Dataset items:
******************************
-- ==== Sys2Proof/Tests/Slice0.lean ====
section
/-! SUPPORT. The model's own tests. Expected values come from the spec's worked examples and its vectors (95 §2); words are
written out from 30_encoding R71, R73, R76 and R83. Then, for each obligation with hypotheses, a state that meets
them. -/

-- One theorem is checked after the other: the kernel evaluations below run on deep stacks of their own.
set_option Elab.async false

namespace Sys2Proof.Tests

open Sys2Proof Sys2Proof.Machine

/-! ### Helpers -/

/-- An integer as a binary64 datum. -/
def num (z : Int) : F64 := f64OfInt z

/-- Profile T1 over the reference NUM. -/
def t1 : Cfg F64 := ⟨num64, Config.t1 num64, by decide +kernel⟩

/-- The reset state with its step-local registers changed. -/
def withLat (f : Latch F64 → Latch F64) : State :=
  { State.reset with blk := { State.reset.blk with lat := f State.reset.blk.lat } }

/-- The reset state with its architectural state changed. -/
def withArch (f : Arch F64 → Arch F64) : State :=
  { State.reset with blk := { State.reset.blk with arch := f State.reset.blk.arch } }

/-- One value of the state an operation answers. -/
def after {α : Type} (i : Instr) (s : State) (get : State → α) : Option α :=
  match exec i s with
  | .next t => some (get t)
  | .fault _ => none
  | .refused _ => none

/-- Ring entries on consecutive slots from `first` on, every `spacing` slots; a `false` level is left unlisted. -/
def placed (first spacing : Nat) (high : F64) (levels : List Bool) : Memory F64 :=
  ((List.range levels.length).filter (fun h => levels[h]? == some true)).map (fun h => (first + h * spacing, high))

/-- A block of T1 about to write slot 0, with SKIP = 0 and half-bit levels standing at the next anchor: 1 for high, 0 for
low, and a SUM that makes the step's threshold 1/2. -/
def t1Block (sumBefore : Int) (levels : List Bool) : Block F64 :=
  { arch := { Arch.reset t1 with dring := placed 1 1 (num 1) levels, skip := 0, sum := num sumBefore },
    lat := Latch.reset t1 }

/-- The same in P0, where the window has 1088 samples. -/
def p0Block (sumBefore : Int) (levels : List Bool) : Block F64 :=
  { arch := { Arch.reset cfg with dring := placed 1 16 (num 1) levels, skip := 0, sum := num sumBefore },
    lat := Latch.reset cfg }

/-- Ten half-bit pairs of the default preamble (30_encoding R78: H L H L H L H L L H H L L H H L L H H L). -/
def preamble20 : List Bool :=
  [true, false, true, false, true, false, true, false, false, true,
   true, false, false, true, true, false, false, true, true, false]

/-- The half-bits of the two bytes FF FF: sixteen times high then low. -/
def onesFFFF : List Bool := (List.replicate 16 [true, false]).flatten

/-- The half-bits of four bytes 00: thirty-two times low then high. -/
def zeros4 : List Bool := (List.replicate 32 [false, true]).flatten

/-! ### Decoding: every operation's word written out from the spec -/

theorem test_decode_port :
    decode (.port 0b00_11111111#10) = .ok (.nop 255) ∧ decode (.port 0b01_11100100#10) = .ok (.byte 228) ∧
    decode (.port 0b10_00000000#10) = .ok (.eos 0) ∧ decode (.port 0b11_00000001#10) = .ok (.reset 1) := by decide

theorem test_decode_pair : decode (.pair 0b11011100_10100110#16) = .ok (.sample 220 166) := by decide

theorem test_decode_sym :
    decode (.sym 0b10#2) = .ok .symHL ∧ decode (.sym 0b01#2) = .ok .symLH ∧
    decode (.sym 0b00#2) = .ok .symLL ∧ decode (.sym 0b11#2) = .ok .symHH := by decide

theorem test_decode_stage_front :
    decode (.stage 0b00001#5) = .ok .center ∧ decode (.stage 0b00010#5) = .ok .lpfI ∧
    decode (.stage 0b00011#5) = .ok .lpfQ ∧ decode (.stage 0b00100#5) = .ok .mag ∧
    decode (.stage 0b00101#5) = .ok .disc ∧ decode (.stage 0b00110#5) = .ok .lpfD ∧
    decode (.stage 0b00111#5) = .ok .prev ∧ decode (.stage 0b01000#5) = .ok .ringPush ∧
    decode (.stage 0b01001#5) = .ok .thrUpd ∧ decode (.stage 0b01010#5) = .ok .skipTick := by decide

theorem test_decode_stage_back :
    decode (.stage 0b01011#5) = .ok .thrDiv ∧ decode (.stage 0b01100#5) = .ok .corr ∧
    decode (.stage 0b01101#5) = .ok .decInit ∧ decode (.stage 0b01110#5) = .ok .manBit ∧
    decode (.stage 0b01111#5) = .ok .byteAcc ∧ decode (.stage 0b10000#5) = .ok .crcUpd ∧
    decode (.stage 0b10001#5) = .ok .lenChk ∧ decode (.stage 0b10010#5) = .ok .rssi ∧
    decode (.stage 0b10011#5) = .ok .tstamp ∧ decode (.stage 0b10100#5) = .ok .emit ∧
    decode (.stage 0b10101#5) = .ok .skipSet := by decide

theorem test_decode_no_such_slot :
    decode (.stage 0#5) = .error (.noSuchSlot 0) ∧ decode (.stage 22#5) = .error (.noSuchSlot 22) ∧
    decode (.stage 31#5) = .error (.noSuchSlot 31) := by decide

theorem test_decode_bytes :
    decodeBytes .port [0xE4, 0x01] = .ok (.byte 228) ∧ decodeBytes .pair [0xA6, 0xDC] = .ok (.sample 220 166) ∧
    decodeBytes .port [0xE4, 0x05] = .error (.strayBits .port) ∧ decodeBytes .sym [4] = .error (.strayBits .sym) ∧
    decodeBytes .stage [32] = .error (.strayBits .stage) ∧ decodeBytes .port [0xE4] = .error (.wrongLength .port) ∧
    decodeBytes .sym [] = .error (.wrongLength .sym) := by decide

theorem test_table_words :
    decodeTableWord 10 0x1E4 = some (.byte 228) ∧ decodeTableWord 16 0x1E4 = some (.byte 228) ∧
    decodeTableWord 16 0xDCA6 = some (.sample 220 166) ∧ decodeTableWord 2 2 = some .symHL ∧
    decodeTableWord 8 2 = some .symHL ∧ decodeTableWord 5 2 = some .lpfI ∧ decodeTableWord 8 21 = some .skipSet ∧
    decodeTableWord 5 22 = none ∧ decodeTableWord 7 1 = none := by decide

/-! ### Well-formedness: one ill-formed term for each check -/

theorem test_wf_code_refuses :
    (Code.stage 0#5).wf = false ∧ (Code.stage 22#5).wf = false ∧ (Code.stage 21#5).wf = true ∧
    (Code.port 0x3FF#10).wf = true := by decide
******************************
Out of the data above, transcribe exactly and only the lines starting with the line that has "decode (.stage 0b00001#5)" and going on through the line that has "(Code.stage 0#5).wf = false", both included.

    decode (.stage 0b00001#5) = .ok .center ∧ decode (.stage 0b00010#5) = .ok .lpfI ∧
    decode (.stage 0b00011#5) = .ok .lpfQ ∧ decode (.stage 0b00100#5) = .ok .mag ∧
    decode (.stage 0b00101#5) = .ok .disc ∧ decode (.stage 0b00110#5) = .ok .lpfD ∧
    decode (.stage 0b00111#5) = .ok .prev ∧ decode (.stage 0b01000#5) = .ok .ringPush ∧
    decode (.stage 0b01001#5) = .ok .thrUpd ∧ decode (.stage 0b01010#5) = .ok .skipTick := by decide

theorem test_decode_stage_back :
    decode (.stage 0b01011#5) = .ok .thrDiv ∧ decode (.stage 0b01100#5) = .ok .corr ∧
    decode (.stage 0b01101#5) = .ok .decInit ∧ decode (.stage 0b01110#5) = .ok .manBit ∧
    decode (.stage 0b01111#5) = .ok .byteAcc ∧ decode (.stage 0b10000#5) = .ok .crcUpd ∧
    decode (.stage 0b10001#5) = .ok .lenChk ∧ decode (.stage 0b10010#5) = .ok .rssi ∧
    decode (.stage 0b10011#5) = .ok .tstamp ∧ decode (.stage 0b10100#5) = .ok .emit ∧
    decode (.stage 0b10101#5) = .ok .skipSet := by decide

theorem test_decode_no_such_slot :
    decode (.stage 0#5) = .error (.noSuchSlot 0) ∧ decode (.stage 22#5) = .error (.noSuchSlot 22) ∧
    decode (.stage 31#5) = .error (.noSuchSlot 31) := by decide

theorem test_decode_bytes :
    decodeBytes .port [0xE4, 0x01] = .ok (.byte 228) ∧ decodeBytes .pair [0xA6, 0xDC] = .ok (.sample 220 166) ∧
    decodeBytes .port [0xE4, 0x05] = .error (.strayBits .port) ∧ decodeBytes .sym [4] = .error (.strayBits .sym) ∧
    decodeBytes .stage [32] = .error (.strayBits .stage) ∧ decodeBytes .port [0xE4] = .error (.wrongLength .port) ∧
    decodeBytes .sym [] = .error (.wrongLength .sym) := by decide

theorem test_table_words :
    decodeTableWord 10 0x1E4 = some (.byte 228) ∧ decodeTableWord 16 0x1E4 = some (.byte 228) ∧
    decodeTableWord 16 0xDCA6 = some (.sample 220 166) ∧ decodeTableWord 2 2 = some .symHL ∧
    decodeTableWord 8 2 = some .symHL ∧ decodeTableWord 5 2 = some .lpfI ∧ decodeTableWord 8 21 = some .skipSet ∧
    decodeTableWord 5 22 = none ∧ decodeTableWord 7 1 = none := by decide

/-! ### Well-formedness: one ill-formed term for each check -/

theorem test_wf_code_refuses :
    (Code.stage 0#5).wf = false ∧ (Code.stage 22#5).wf = false ∧ (Code.stage 21#5).wf = true ∧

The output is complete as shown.